Supplied material START
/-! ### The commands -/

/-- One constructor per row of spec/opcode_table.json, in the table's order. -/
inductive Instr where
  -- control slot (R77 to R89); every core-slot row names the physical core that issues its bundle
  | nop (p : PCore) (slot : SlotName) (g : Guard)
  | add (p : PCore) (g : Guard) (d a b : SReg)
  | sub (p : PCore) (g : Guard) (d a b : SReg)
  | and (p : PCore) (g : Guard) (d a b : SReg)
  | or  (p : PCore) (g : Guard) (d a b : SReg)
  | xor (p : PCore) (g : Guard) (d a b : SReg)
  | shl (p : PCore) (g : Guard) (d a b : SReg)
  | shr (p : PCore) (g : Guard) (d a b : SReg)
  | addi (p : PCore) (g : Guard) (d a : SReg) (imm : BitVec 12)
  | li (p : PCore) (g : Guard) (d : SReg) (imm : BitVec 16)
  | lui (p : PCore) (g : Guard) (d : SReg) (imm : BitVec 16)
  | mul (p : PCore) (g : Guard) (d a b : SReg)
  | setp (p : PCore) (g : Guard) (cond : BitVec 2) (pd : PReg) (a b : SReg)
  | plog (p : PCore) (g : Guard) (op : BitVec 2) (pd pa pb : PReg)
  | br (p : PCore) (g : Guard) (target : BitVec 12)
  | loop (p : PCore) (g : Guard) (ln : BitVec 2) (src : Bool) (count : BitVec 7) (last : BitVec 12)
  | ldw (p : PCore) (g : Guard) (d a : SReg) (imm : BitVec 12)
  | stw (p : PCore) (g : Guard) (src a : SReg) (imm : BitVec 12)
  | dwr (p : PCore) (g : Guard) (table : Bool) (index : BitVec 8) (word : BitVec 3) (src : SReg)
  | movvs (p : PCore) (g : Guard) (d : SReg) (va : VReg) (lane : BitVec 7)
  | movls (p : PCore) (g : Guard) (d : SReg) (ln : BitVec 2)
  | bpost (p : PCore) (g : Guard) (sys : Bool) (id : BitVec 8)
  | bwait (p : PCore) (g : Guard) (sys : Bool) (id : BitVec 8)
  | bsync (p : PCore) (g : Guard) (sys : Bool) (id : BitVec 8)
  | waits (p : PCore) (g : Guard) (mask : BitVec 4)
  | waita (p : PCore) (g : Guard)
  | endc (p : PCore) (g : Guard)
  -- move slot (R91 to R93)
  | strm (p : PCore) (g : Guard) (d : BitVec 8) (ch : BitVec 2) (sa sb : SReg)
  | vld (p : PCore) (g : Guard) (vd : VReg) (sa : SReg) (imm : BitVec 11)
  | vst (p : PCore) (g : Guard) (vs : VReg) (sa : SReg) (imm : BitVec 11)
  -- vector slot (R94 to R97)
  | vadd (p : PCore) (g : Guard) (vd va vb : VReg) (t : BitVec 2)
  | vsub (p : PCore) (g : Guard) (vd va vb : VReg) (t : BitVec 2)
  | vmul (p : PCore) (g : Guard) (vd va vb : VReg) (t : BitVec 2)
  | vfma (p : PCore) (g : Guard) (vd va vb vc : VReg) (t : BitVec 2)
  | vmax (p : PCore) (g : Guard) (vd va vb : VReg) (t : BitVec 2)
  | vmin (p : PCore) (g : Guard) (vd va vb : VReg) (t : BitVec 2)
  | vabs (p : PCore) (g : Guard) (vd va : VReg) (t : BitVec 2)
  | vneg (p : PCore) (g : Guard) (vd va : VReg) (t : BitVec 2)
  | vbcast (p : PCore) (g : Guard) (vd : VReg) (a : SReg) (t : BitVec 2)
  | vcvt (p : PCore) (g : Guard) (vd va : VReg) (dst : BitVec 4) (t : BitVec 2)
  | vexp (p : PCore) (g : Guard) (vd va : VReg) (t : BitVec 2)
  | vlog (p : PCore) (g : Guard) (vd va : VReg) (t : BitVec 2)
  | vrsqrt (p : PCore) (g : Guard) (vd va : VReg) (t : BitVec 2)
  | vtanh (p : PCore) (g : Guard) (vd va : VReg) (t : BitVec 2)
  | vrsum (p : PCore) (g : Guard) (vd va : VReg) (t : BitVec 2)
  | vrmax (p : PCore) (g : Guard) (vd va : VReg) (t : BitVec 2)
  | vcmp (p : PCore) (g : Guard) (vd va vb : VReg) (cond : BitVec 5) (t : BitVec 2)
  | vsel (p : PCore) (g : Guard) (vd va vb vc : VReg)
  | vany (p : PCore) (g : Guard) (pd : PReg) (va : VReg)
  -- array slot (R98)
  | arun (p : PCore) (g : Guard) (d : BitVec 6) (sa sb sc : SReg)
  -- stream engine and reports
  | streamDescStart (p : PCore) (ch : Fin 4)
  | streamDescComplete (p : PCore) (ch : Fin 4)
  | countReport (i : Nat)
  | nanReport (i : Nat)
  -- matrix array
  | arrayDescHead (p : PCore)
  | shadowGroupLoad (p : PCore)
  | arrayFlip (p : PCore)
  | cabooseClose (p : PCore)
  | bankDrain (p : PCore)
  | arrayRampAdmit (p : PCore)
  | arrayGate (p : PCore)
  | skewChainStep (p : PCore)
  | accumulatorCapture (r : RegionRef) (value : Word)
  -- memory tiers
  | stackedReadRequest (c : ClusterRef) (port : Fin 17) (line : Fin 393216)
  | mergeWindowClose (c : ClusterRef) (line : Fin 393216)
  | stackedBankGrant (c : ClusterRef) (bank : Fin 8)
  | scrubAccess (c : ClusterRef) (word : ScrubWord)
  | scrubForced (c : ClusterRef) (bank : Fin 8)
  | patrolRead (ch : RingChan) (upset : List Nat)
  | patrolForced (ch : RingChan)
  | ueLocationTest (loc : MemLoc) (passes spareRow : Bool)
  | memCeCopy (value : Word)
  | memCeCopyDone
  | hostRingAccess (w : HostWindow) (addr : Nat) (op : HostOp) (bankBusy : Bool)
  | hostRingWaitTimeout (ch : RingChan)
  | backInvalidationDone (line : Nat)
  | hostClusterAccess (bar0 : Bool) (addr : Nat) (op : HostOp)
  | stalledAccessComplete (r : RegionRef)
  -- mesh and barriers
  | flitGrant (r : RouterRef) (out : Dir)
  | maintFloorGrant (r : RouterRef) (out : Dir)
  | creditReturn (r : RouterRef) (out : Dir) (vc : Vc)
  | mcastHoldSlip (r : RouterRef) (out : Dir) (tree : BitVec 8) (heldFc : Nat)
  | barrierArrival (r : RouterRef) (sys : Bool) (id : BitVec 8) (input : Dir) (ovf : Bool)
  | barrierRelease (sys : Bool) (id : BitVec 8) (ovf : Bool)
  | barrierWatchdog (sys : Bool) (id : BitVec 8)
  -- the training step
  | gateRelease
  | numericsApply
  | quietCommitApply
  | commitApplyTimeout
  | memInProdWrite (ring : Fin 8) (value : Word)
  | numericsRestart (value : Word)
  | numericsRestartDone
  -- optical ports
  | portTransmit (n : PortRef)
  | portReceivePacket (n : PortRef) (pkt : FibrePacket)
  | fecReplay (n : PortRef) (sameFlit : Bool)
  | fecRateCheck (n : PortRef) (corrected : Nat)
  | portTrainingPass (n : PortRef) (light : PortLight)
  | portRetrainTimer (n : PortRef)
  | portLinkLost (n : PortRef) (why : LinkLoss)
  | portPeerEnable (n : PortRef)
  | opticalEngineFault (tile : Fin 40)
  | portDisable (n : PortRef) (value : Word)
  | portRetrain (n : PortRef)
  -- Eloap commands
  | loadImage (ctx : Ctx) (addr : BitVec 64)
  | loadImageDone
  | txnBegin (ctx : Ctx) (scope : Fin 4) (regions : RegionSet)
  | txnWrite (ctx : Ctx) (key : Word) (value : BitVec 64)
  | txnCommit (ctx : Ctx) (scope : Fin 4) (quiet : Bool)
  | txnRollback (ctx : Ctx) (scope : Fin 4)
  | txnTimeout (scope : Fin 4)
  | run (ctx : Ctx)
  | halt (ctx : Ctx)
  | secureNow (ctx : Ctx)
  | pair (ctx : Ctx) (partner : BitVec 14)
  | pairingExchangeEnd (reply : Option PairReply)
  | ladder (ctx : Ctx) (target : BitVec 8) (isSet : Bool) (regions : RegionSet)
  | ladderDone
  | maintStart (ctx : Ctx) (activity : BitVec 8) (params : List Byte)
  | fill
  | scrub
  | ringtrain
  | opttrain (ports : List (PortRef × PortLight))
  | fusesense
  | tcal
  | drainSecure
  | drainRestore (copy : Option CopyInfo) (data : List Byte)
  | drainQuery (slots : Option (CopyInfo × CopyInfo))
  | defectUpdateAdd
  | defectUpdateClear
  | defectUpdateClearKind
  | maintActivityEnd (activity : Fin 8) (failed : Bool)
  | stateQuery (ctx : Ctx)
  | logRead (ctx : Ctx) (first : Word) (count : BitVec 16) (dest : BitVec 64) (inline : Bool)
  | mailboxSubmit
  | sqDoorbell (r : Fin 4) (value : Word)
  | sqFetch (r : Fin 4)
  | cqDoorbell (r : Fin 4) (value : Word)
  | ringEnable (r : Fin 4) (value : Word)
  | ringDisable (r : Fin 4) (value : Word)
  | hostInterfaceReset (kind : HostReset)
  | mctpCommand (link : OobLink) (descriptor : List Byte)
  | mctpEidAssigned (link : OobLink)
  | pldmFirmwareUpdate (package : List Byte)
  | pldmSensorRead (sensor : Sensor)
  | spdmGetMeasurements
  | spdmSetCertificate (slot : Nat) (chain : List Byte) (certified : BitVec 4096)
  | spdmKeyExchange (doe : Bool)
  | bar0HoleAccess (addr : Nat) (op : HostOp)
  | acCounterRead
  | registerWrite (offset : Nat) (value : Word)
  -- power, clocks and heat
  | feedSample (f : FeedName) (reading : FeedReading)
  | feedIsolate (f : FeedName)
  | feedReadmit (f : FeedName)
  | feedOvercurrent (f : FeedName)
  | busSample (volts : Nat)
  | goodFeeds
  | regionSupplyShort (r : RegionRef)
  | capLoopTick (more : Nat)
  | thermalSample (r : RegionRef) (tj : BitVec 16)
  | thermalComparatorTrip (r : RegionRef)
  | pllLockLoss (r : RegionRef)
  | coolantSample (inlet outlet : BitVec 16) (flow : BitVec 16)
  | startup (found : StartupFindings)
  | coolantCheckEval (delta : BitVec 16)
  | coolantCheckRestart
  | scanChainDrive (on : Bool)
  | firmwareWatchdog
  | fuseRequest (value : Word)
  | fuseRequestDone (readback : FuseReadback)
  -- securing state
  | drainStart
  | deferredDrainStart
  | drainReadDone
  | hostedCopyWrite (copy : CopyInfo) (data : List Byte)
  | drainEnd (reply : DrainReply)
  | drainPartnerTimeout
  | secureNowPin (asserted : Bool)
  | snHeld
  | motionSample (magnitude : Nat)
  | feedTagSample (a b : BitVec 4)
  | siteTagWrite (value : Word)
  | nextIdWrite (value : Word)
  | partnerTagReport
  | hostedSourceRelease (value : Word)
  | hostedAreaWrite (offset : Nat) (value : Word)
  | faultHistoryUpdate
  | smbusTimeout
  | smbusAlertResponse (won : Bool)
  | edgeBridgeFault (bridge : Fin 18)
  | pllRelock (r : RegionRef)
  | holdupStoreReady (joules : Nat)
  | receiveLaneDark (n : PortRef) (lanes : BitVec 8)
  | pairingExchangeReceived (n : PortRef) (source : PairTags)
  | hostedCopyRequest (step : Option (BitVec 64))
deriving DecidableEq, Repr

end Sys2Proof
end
Supplied material END
Action item:
Where a line of the records contains the word "data", count it; state only the final tally.

Final answer:
2